**** DATASET RECORDS ****
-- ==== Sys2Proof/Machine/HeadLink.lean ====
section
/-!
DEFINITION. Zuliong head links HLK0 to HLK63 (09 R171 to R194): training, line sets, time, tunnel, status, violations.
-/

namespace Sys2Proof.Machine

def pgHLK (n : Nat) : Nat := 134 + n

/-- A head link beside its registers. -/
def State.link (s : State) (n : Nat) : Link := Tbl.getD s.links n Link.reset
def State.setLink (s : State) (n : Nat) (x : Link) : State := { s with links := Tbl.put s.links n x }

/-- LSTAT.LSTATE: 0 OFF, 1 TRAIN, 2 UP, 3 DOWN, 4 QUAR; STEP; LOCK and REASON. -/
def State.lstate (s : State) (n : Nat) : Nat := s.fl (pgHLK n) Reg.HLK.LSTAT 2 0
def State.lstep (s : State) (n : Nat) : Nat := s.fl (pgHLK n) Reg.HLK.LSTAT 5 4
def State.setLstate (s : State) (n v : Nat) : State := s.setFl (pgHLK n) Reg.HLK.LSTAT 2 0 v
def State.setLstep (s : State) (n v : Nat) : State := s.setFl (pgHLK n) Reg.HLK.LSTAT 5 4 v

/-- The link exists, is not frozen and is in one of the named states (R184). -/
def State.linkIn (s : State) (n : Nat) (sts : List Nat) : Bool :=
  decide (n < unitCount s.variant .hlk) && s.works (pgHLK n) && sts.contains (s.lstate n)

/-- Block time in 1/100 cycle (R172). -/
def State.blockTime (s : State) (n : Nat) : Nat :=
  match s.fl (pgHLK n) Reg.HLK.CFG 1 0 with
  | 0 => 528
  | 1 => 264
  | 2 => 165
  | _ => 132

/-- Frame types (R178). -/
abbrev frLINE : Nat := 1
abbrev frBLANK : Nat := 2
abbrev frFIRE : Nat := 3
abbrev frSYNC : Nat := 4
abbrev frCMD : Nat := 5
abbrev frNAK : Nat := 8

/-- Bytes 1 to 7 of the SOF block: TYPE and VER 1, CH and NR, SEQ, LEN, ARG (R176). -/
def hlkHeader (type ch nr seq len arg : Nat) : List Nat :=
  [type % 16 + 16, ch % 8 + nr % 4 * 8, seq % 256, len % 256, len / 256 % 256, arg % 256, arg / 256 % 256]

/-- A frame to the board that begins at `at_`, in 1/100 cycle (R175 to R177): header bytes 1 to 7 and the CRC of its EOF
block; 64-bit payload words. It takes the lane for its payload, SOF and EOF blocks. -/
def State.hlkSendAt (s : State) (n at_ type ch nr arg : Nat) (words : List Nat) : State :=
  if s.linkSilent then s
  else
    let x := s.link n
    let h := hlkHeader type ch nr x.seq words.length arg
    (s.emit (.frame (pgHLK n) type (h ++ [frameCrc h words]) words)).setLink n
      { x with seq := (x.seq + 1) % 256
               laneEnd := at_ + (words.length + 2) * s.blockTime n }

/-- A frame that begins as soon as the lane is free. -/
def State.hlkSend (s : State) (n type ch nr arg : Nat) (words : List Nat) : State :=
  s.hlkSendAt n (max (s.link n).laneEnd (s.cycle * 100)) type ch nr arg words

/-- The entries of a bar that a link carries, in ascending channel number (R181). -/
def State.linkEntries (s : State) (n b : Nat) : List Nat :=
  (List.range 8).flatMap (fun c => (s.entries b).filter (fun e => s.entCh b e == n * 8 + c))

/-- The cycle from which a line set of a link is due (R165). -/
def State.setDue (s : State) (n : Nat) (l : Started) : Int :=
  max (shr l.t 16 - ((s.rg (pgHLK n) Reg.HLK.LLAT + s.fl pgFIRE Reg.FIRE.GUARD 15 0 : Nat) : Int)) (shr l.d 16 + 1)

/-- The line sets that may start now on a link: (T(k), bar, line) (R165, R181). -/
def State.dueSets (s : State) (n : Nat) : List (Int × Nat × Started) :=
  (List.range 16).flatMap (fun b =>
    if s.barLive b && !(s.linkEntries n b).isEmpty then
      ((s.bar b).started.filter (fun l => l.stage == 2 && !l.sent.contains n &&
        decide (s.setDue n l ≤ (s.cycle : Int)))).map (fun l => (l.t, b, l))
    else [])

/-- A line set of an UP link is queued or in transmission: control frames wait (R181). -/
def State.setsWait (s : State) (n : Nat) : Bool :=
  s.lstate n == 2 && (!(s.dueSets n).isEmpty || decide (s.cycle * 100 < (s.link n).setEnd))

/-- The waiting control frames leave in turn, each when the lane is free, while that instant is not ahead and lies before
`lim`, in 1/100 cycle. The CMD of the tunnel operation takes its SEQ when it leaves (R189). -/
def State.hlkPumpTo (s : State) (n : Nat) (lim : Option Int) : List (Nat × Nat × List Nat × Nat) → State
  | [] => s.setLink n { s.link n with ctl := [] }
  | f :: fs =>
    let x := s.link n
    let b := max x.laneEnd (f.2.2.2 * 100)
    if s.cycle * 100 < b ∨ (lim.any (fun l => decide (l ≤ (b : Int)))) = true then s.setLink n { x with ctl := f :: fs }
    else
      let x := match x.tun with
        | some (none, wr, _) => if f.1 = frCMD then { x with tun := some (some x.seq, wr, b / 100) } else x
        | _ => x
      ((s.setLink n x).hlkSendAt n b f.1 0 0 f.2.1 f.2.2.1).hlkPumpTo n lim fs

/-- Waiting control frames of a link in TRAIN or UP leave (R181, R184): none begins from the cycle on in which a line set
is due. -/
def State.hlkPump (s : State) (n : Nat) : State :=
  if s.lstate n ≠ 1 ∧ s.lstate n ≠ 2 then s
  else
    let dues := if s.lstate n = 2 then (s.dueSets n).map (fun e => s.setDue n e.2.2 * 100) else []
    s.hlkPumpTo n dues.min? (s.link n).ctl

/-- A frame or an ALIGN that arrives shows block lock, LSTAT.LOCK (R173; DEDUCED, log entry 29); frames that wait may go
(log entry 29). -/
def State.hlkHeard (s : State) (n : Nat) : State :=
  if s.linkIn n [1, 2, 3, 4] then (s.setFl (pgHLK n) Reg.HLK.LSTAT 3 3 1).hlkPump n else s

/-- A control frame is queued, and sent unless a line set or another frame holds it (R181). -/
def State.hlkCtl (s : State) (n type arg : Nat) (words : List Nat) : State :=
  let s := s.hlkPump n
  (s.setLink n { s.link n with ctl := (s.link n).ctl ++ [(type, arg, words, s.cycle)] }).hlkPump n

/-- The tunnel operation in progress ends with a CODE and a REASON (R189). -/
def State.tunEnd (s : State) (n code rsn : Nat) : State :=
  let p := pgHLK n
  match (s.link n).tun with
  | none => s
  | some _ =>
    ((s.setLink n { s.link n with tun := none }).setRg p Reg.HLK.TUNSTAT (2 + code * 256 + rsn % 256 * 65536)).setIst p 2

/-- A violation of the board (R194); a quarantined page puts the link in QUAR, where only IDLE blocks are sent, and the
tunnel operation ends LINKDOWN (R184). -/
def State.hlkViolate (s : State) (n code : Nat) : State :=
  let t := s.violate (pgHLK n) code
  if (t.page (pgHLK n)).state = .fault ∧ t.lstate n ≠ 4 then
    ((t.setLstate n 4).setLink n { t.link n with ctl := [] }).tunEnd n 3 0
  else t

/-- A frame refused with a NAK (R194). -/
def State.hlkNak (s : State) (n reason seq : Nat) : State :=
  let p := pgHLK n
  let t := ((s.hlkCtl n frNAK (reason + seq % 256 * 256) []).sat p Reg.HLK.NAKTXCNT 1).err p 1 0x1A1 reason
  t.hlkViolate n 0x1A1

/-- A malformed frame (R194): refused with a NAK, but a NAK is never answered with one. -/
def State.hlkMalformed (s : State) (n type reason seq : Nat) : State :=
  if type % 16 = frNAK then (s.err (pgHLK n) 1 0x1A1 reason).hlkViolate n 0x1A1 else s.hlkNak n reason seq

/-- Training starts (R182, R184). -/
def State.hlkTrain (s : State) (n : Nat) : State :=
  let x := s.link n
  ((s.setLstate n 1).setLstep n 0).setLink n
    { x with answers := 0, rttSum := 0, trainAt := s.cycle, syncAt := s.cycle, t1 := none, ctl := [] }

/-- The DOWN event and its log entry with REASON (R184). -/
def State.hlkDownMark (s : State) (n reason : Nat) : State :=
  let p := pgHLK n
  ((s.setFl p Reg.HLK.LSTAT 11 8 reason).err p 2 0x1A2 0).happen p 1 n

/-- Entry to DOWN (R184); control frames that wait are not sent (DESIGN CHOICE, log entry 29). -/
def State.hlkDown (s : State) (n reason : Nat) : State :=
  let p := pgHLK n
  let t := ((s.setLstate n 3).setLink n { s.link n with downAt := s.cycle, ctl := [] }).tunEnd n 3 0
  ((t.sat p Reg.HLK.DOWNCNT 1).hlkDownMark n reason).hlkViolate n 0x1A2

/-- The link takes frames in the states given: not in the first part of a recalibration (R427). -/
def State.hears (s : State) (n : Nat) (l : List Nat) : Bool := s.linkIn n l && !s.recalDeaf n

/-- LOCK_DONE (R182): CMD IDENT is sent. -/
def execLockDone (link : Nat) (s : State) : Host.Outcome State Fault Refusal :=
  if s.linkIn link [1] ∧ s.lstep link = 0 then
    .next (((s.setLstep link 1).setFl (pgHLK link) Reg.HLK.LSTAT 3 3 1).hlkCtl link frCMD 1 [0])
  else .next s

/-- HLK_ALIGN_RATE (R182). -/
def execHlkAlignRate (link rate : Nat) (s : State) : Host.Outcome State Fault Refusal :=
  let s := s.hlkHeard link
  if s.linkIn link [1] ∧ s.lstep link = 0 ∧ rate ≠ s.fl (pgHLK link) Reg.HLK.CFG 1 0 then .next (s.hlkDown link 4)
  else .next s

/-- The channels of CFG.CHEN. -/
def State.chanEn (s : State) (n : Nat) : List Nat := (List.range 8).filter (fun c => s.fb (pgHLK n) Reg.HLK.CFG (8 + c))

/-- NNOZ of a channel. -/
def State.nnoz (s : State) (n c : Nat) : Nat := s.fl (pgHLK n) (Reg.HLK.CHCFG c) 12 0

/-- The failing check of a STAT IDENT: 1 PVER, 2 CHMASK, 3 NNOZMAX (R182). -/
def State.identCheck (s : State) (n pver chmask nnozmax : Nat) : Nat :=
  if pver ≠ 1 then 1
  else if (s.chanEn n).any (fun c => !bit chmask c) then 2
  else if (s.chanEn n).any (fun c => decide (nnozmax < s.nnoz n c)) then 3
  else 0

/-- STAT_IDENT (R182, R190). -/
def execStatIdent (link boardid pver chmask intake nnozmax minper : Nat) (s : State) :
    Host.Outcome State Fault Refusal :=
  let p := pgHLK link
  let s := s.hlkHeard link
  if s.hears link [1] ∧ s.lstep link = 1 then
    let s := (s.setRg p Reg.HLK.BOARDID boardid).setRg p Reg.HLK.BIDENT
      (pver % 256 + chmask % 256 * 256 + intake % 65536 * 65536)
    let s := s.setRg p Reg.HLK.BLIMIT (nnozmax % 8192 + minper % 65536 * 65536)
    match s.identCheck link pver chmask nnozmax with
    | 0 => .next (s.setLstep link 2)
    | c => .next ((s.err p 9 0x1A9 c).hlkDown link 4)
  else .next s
****
The response should hold exactly the lines starting at the line with "def State.blockTime (s" and ending at the line with "(x.seq + 1) % 256", and no other line of the material above.

**EXERCISE RESPONSE**
def State.blockTime (s : State) (n : Nat) : Nat :=
  match s.fl (pgHLK n) Reg.HLK.CFG 1 0 with
  | 0 => 528
  | 1 => 264
  | 2 => 165
  | _ => 132

/-- Frame types (R178). -/
abbrev frLINE : Nat := 1
abbrev frBLANK : Nat := 2
abbrev frFIRE : Nat := 3
abbrev frSYNC : Nat := 4
abbrev frCMD : Nat := 5
abbrev frNAK : Nat := 8

/-- Bytes 1 to 7 of the SOF block: TYPE and VER 1, CH and NR, SEQ, LEN, ARG (R176). -/
def hlkHeader (type ch nr seq len arg : Nat) : List Nat :=
  [type % 16 + 16, ch % 8 + nr % 4 * 8, seq % 256, len % 256, len / 256 % 256, arg % 256, arg / 256 % 256]

/-- A frame to the board that begins at `at_`, in 1/100 cycle (R175 to R177): header bytes 1 to 7 and the CRC of its EOF
block; 64-bit payload words. It takes the lane for its payload, SOF and EOF blocks. -/
def State.hlkSendAt (s : State) (n at_ type ch nr arg : Nat) (words : List Nat) : State :=
  if s.linkSilent then s
  else
    let x := s.link n
    let h := hlkHeader type ch nr x.seq words.length arg
    (s.emit (.frame (pgHLK n) type (h ++ [frameCrc h words]) words)).setLink n
      { x with seq := (x.seq + 1) % 256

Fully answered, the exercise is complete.